We present a combined genetic perturbation, scRNA-seq strategy to functionally dissect mammalian embryogenesis. Our platform is designed to understand complex mutant phenotypes comprehensively, both anatomically and molecularly, and to account for natural variation, which may be fundamental to a given developmental process. We investigated a number of key epigenetic regulators that produce lethal post-gastrulation phenotypes but have been difficult to characterize in full because they are presumed to buffer differentiation across many contexts.
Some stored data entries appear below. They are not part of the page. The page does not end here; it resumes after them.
/-- The next interval begins, with the pairs of it that have arrived already. -/
def State.nextInterval (s : State) : State :=
  let due := s.bay.early
  due.foldl State.takePair (s.onBay fun b => { b with
    base := b.base + 3200, seen := [], early := [], pairs := 0, lostPairs := 0, sumP := 0, sumV := 0, sumI := 0, sumAbs := 0 })

/-- Close an interval of `n` pairs. -/
def State.closeInterval (s : State) : State :=
  let n : Rat := (s.bay.pairs : Nat)
  let st := s.bayState
  let was := s.get F.BAY_STAT_STATE
  let mj := roundRat (s.bay.sumP / 32000 * 1000)
  let low := decide (s.bay.sumAbs / n < s.bayStart)
  let s := ((s.showMean F.BAY_P_VAL s.bay.sumP).showMean F.BAY_V_VAL s.bay.sumV).showMean F.BAY_I_VAL s.bay.sumI
  let s := (s.set F.BAY_STAT_STATE st).setOn F.BAY_PSTAT_ERROR (st == 5)
  let s := s.applyIf (st == 5 && was != 5) fun s => s.listed 0x0A 1 3 [F.BAY_STAT_STATE.addr]
  let s := s.applyIf (st == 3 || st == 4) fun s => s.set F.BAY_UNMET_MS (satAdd (s.get F.BAY_UNMET_MS) 100 0xFFFFFFFF)
  let s := s.applyIf ((st == 1 || st == 2) && !low) fun s => s.creditEnergy (st == 1) mj
  let s := s.applyIf (s.on F.BAY_SESS_ACTIVE) fun s =>
    s.set F.BAY_SDUR_S (min ((s.now - (s.get F.BAY_SSTART_LO_TIME + s.get F.BAY_SSTART_HI_TIME * 2 ^ 32)) / 1000000) 0xFFFFFFFF)
  (s.showRun (st == 1 || st == 2)).takeParams.nextInterval

/-- BAY_INTERVAL: the 3,200 pairs of the interval have arrived or are lost. -/
def execBayInterval (s : State) : Outcome State Fault Refusal :=
  if s.hasB && s.running && decide (3200 ≤ s.bay.pairs) then .next s.closeInterval else .next s

/-- One 1 s window of the clock check: the deviation in 0.1 ppm (R323). -/
def State.clockWindow (s : State) (dev : Int) : State :=
  let s := s.setInt F.BAY_CLK_DEV dev
  let warn := decide (5000 < absInt dev)
  let s := s.applyIf (warn && !s.on F.BAY_STAT_CLKWARN) fun s => s.flag F.BAY_IFLAG_CLK
  let s := (s.setOn F.BAY_STAT_CLKWARN warn).onBay fun b => { b with
    clkBad := if 20000 < absInt dev then b.clkBad + 1 else 0
    clkGood := if absInt dev ≤ 5000 then b.clkGood + 1 else 0 }
  if decide (3 ≤ s.bay.clkBad) && !s.bay.clkErr then (s.onBay fun b => { b with clkErr := true }).flag F.BAY_IFLAG_CLK
  else if s.bay.clkErr && decide (10 ≤ s.bay.clkGood) then s.onBay fun b => { b with clkErr := false }
  else s

/-! ### Copies (R324) -/

/-- The words a copy holds: energy registers, session record, unmetered time. -/
def copyWords : List Nat := [0x61, 0x62, 0x63, 0x64, 0x6E, 0x6F, 0x70, 0x71, 0x72, 0x73, 0x75].map (addrOf 0x0A)

/-- Island 7 holds its registers: from step 0x4 of start-up on, as long as the C-die runs. -/
def State.bayUp (s : State) : Bool :=
  s.hasB && s.cdieRuns && (s.get F.PWR_BOOT_STEP == 4 || s.get F.PWR_BOOT_STEP == 5)

/-- The CRC-32 of what a copy holds: sequence number, words, remainders. DESIGN CHOICE (log entry 119): R324 gives no layout. -/
def copyCrc (seq : Word) (words : List Word) (rems : List Int) : Word :=
  BitVec.ofNat 32 (crc32 ((seq :: words ++ rems.map (BitVec.ofInt 32)).flatMap bytesLE))

/-- A copy is valid: it reads well and its CRC-32 holds. -/
def BayCopy.valid (c : BayCopy) (reads : Bool) : Bool := reads && c.crc == copyCrc c.seq c.words c.rems

/-- Write the copy that is not the newest. -/
def State.bayCopy (s : State) : State :=
  if s.bayUp then
    s.onBay fun b =>
      let seq : Word := match b.copies with
        | c :: _ => c.seq + 1
        | [] => 1
      let words := copyWords.map s.reg
      { b with copies := ⟨seq, words, b.rems, copyCrc seq words b.rems⟩ :: b.copies.take 1 }
  else s

/-- BAY_COPY_WRITE: every 1 s, at PWR_WARN and at PWR_FAIL. -/
def execBayCopyWrite (s : State) : Outcome State Fault Refusal := .next s.bayCopy

/-- Append an entry to the metrological log: the words 0 to 5 of R330. -/
def State.bayLog (s : State) (kind param : Nat) (old new : Word) : State :=
  let used := s.get F.BAY_LOGSTAT_USED
  if 1024 ≤ used then
    s.applyIf (kind == 5) fun s => s.set F.BAY_LOGSTAT_RLOST (satAdd (s.get F.BAY_LOGSTAT_RLOST) 1 31)
  else
    let e := [s.reg F.BAY_MCOUNT_COUNT.addr, BitVec.ofNat 32 s.now,
      BitVec.ofNat 32 (kind * 2 ^ 24 + param * 65536 + s.now / 2 ^ 32 % 65536), old, new, s.bay.sealId]
    let s := s.onBay fun b => { b with log := (used, e) :: b.log }
    ((s.set F.BAY_LOGSTAT_USED (used + 1)).set F.BAY_LOGSTAT_NEWEST (used % 1024)).setOn F.BAY_STAT_LOGFULL (decide (1016 ≤ used + 1))

/-! ### Sessions (R325) -/

/-- Close the session that is open. -/
def State.closeSession (s : State) (cut : Bool) : State :=
  let s := (s.setOn F.BAY_SESS_ACTIVE false).setOn F.BAY_STAT_SESSION false
  (s.setOn F.BAY_SESS_CUT cut).flagEvent F.BAY_IFLAG_SESSION 0
    [F.BAY_SESS_NUMBER.addr, F.BAY_SIMP_WH.addr, F.BAY_SEXP_WH.addr, F.BAY_SSTART_LO_TIME.addr, F.BAY_SSTART_HI_TIME.addr,
      F.BAY_SDUR_S.addr]

/-- Open a session. -/
def State.openSession (s : State) : State :=
  let n := (s.get F.BAY_SESS_NUMBER + 1) % 2 ^ 30
  let s := (((s.set F.BAY_SESS_NUMBER n).setOn F.BAY_SESS_CUT false).setOn F.BAY_SESS_ACTIVE true).setOn F.BAY_STAT_SESSION true
  let s := ((s.set F.BAY_SIMP_WH 0).set F.BAY_SEXP_WH 0).set F.BAY_SDUR_S 0
  let s := (s.set F.BAY_SSTART_LO_TIME (s.now % 2 ^ 32)).set F.BAY_SSTART_HI_TIME (s.now / 2 ^ 32 % 65536)
  s.onBay fun b => { b with rems := (b.rems.set 4 0).set 5 0 }

/-- BAY_AUX3_CHANGE: the AUX3 line opens or closes a session. -/
def execBayAux3Change (closed : Bool) (s : State) : Outcome State Fault Refusal :=
  if !s.bayUp || s.on F.BAY_SESS_ACTIVE == closed then .next s
  else if closed then .next s.openSession
  else
    let d := (s.now - (s.get F.BAY_SSTART_LO_TIME + s.get F.BAY_SSTART_HI_TIME * 2 ^ 32)) / 1000000
    .next ((s.set F.BAY_SDUR_S (min d 0xFFFFFFFF)).closeSession false)

/-- The stored copies that are valid at a start-up, newest first; one that is not leaves its place to the next write. -/
def BaySt.validCopies (b : BaySt) (newest older : Bool) : List BayCopy :=
  ((b.copies.zip [newest, older]).filter fun (e : BayCopy × Bool) => e.1.valid e.2).map (·.1)

/-- Bay at start-up: the newest valid copy, or the older one with RESTORE; an open session closes with CUT; image and parameter checks,
and the CRC-32 of the image computed anew (R324, R325, R328, R331). Parameters set before and not yet taken still are (R328). DESIGN
CHOICE (log entry 119): with no valid copy the registers are those of a new meter. -/
def State.bayStartUp (s : State) (newest older image : Bool) : State :=
  if s.hasB then
    let valid := s.bay.validCopies newest older
    let restored := valid.length == 1 && s.bay.copies.length == 2 && valid.head? != s.bay.copies.head?
    let s := match valid with
      | c :: _ => ((copyWords.zip c.words).foldl (fun (s : State) (w : Nat × Word) => s.setReg w.1 w.2) s).onBay fun b => { b with
          copies := valid, rems := (c.rems.set 2 0).set 3 0 }
      | [] => s.onBay fun b => { b with copies := [], rems := [0, 0, 0, 0, 0, 0] }
    let s := s.applyIf restored fun s => (s.bayLog 5 0 0 0).flagEvent F.BAY_IFLAG_RESTORE 2
    let s := s.applyIf (s.on F.BAY_SESS_ACTIVE) fun s => s.closeSession true
    let s := match s.bay.nextImage with
      | some n => (s.onBay fun b => { b with image := n.1 }).setReg F.BAY_SWVER_BUILD.addr n.2
      | none => s
    let s := s.setReg F.BAY_SWID_CRC.addr (BitVec.ofNat 32 (crc32 (s.bay.image.flatMap bytesLE)))
    s.onBay fun b => { b with
      failed := !image, kept := [], seen := [], early := [], pairs := 0, lostPairs := 0, sumP := 0, sumV := 0, sumI := 0, sumAbs := 0
      lastLoss := none, clkErr := false, clkBad := 0, clkGood := 0, tries := 0, lockedUntil := none, staging := none
      nextImage := none, mbox := List.replicate 8 0 }
  else s

/-! ### The sealing mailbox (R327 to R330) -/

/-- A word of a message. -/
def msgWord (m : List Word) (i : Nat) : Word := (m[i]?).getD 0

/-- The CRC-32 a message must carry. -/
def msgCrc (m : List Word) : Nat := crc32 ((m.take 7).flatMap bytesLE)

/-- Show the result of a message. -/
def State.mboxResult (s : State) (r : Nat) : State := s.set F.BAY_MBSTAT_RESULT r

/-- A wrong seal code: the fifth in a row starts a lockout of 3,600 s. -/
def State.wrongCode (s : State) : State :=
  let s := s.onBay fun b => { b with tries := b.tries + 1 }
  (if 5 ≤ s.bay.tries then
    (s.onBay fun b => { b with tries := 0, lockedUntil := some (s.now + 3600000000) }).setOn F.BAY_STAT_LOCKOUT true
  else s).mboxResult 3

/-- The operation is known and allowed in the present seal state. -/
def State.opAllowed (s : State) (op : Nat) : Bool :=
  if op = 1 then s.sealed
  else if op = 2 ∨ op = 3 ∨ op = 4 then !s.sealed
  else if op = 5 ∨ op = 6 then !s.sealed && s.bay.staging.isSome
  else false

/-- A value within the range of its parameter (R328). -/
def paramInRange (p : Nat) (v : Word) : Bool :=
  let i := v.toInt
  let n := v.toNat
  if p = 0 then decide (1000 ≤ n ∧ n ≤ 1000000)
  else if p = 1 ∨ p = 4 then decide (-200000 ≤ i ∧ i ≤ 200000)
  else if p = 2 then decide (-10000 ≤ i ∧ i ≤ 10000)
  else if p = 3 then decide (100000 ≤ n ∧ n ≤ 3000000)
  else false

/-- Zero the test registers. -/
def State.zeroTest (s : State) : State :=
  ((s.set F.BAY_TIMP_WH 0).set F.BAY_TEXP_WH 0).onBay fun b => { b with rems := (b.rems.set 2 0).set 3 0 }

/-- The seal closes or opens. -/
def State.setSeal (s : State) (v : Bool) : State :=
  ((s.setOn F.BAY_STAT_SEALED v).setOn F.BAY_PSTAT_SEALED v).flag F.BAY_IFLAG_SEAL

/-- BAY_MCOUNT counts. -/
def State.mcount (s : State) : State := s.set F.BAY_MCOUNT_COUNT (satAdd (s.get F.BAY_MCOUNT_COUNT) 1 0xFFFFFFFF)

/-- The value a parameter holds or has been set to. -/
def State.paramNow (s : State) (p : Nat) : Word :=
  match s.bay.toSet.find? fun e => e.1 == p with
  | some e => e.2
  | none => s.reg (F.BAY_CAL_VALUE.at p).addr

/-- Carry out an accepted operation (R328). -/
def State.mboxRun (s : State) (m : List Word) (version : Word) : State :=
  let p := bitsOf (msgWord m 0) 7 0
  let v := msgWord m 3
  match bitsOf (msgWord m 0) 31 24 with
  | 1 => ((s.setSeal false).zeroTest.mcount).bayLog 1 0 0 0
  | 2 =>
    let old := s.paramNow p
    let s := s.onBay fun b => { b with toSet := (p, v) :: b.toSet.filter fun e => e.1 != p }
    ((s.zeroTest.mcount).bayLog 2 p old v).flag F.BAY_IFLAG_PARAM
  | 3 => ((s.onBay fun b => { b with code := v, sealId := msgWord m 4 }).setSeal true).bayLog 3 0 0 0
  | 4 => s.onBay fun b => { b with staging := some [] }
  | 5 => s.onBay fun b => { b with staging := b.staging.map fun l => l ++ [v, msgWord m 4, msgWord m 5, msgWord m 6] }
  | 6 =>
    let image := s.bay.staging.getD []
    let crcOf := fun (l : List Word) => BitVec.ofNat 32 (crc32 (l.flatMap bytesLE))
    let old := crcOf ((s.bay.nextImage.map fun n => n.1).getD s.bay.image)
    let s := s.onBay fun b => { b with staging := none, nextImage := some (image, version) }
    ((s.mcount).bayLog 4 0 old (crcOf image)).flag F.BAY_IFLAG_PARAM
  | _ => s

/-- Decide and carry out a message (R329). `verified` is the outcome of the signature check of an IMG_END, `version` the version of
its image. -/
def State.mailbox (s : State) (m : List Word) (verified : Bool) (version : Word) : State :=
  let op := bitsOf (msgWord m 0) 31 24
  let p := bitsOf (msgWord m 0) 7 0
  let used := s.get F.BAY_LOGSTAT_USED
  if !s.hasB then s
  else if s.bay.lockedUntil.isSome then s.mboxResult 8
  else if (msgWord m 7).toNat ≠ msgCrc m then s.mboxResult 2
  else if msgWord m 1 ≠ s.bay.code then s.wrongCode
  else
    let s := s.onBay fun b => { b with tries := 0 }
    if (msgWord m 2).toNat ≠ s.get F.BAY_MCOUNT_COUNT then s.mboxResult 4
    else if !s.opAllowed op then s.mboxResult 5
    else if op = 2 ∧ paramInRange p (msgWord m 3) = false then s.mboxResult 6
    else if (1016 ≤ used ∧ op ≠ 3) ∨ (1024 ≤ used ∧ op = 3) then s.mboxResult 7
    else if op = 6 ∧ verified = false then s.mboxResult 9
    else (s.mboxRun m version).mboxResult 1

/-- The message a row submits: its operation in word 0, words 1 to 7 as given. -/
def message (op param : Nat) (rest : List Word) : List Word := BitVec.ofNat 32 (op * 2 ^ 24 + param) :: rest

/-- A message passes to island 7 while the page answers. -/
def State.submitMailbox (s : State) (m : List Word) (verified : Bool) (version : Word) : State :=
  if s.running then (s.onBay fun b => { b with mbox := m.take 7 ++ [0] }).mailbox m verified version else s

/-- BAY_BREAK, with words 1 to 7. -/
def execBayBreak (rest : List Word) (s : State) : Outcome State Fault Refusal :=
  .next (s.submitMailbox (message 1 0 rest) false 0)

/-- BAY_SET of a parameter, with words 1 to 7. -/
def execBaySet (param : Byte) (rest : List Word) (s : State) : Outcome State Fault Refusal :=
  .next (s.submitMailbox (message 2 param.toNat rest) false 0)

/-- BAY_SEAL, with words 1 to 7. -/
def execBaySeal (rest : List Word) (s : State) : Outcome State Fault Refusal :=
  .next (s.submitMailbox (message 3 0 rest) false 0)

/-- BAY_IMG_OPEN, with words 1 to 7. -/
def execBayImgOpen (rest : List Word) (s : State) : Outcome State Fault Refusal :=
  .next (s.submitMailbox (message 4 0 rest) false 0)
Using this approach, we confirm that core PRCs largely function cooperatively to counteract an otherwise innate mesodermal bias and safeguard neural regulator induction within the early ectoderm. However, PRC2 mutants exhibit somewhat greater severity that includes the overproduction of PGCs, broad destabilization of a shared PGC/pluripotency subnetwork, and failure to establish several key epigenetic features within the Xecto. Additional work will be necessary to fully resolve the interactions between these and other regulators as they coordinate morphogenesis.

We believe that our approach is highly tractable and may be expanded to address these and other questions, including the simultaneous disruption of multiple genes to explore epistasis or redundancy and conditional strategies to infer temporal, lineage, maternal, or non-autonomous effects38. Integrating molecular lineage recording strategies will contribute additional layers regarding how progenitor fields become altered without epigenetic supervision16. Finally, the ability to measure multiple parameters across replicates will provide insight into the robustness of developmental encoding: how these indeterminate processes reliably reproduce an identical body plan. Cumulatively, these strategies may ultimately yield a complete description of the interactions between genetic and epigenetic mechanisms that govern ontogeny.

Materials and Methods

Embryo generation

Protocols are adapted from those described previously40. Briefly, B6D2F1 strain female mice (age 6–8 weeks, Jackson labs) were superovulated by serial injection of Pregnant Mare Serum Gonadotropin (5IU per mouse, Prospec Protein Specialists) followed by Human Chorionic Gonadotropin (5IU, Millipore) 46 hours later. 12–14 hours after priming, MII stage oocytes were isolated in M2 media supplemented with hyaluronidase (Millipore) and stored in 25 μl drops of pre-gassed KSOM with ½ amino acids (Millipore) under mineral oil (Irvine Scientific). Zygotes were generated by piezo-actuated intracytoplasmic sperm injection (ICSI) as previously described41 using thawed B6/CAST F1 strain sperm in batches of 30–50 oocytes and standard micromanipulation equipment, including a Hamilton Thorne XY Infrared laser, Eppendorf Transferman NK2 and Patchman NP2 micromanipulators, and a Nikon Ti-U inverted microscope. Alternatively, for material subjected to whole genome bisulfite sequencing (WGBS), which does not require SNP-based analysis, hormone primed females were mated overnight with B6D2F1 males (age 2–12 months, Jackson labs) and zygotes were isolated as described above for oocytes.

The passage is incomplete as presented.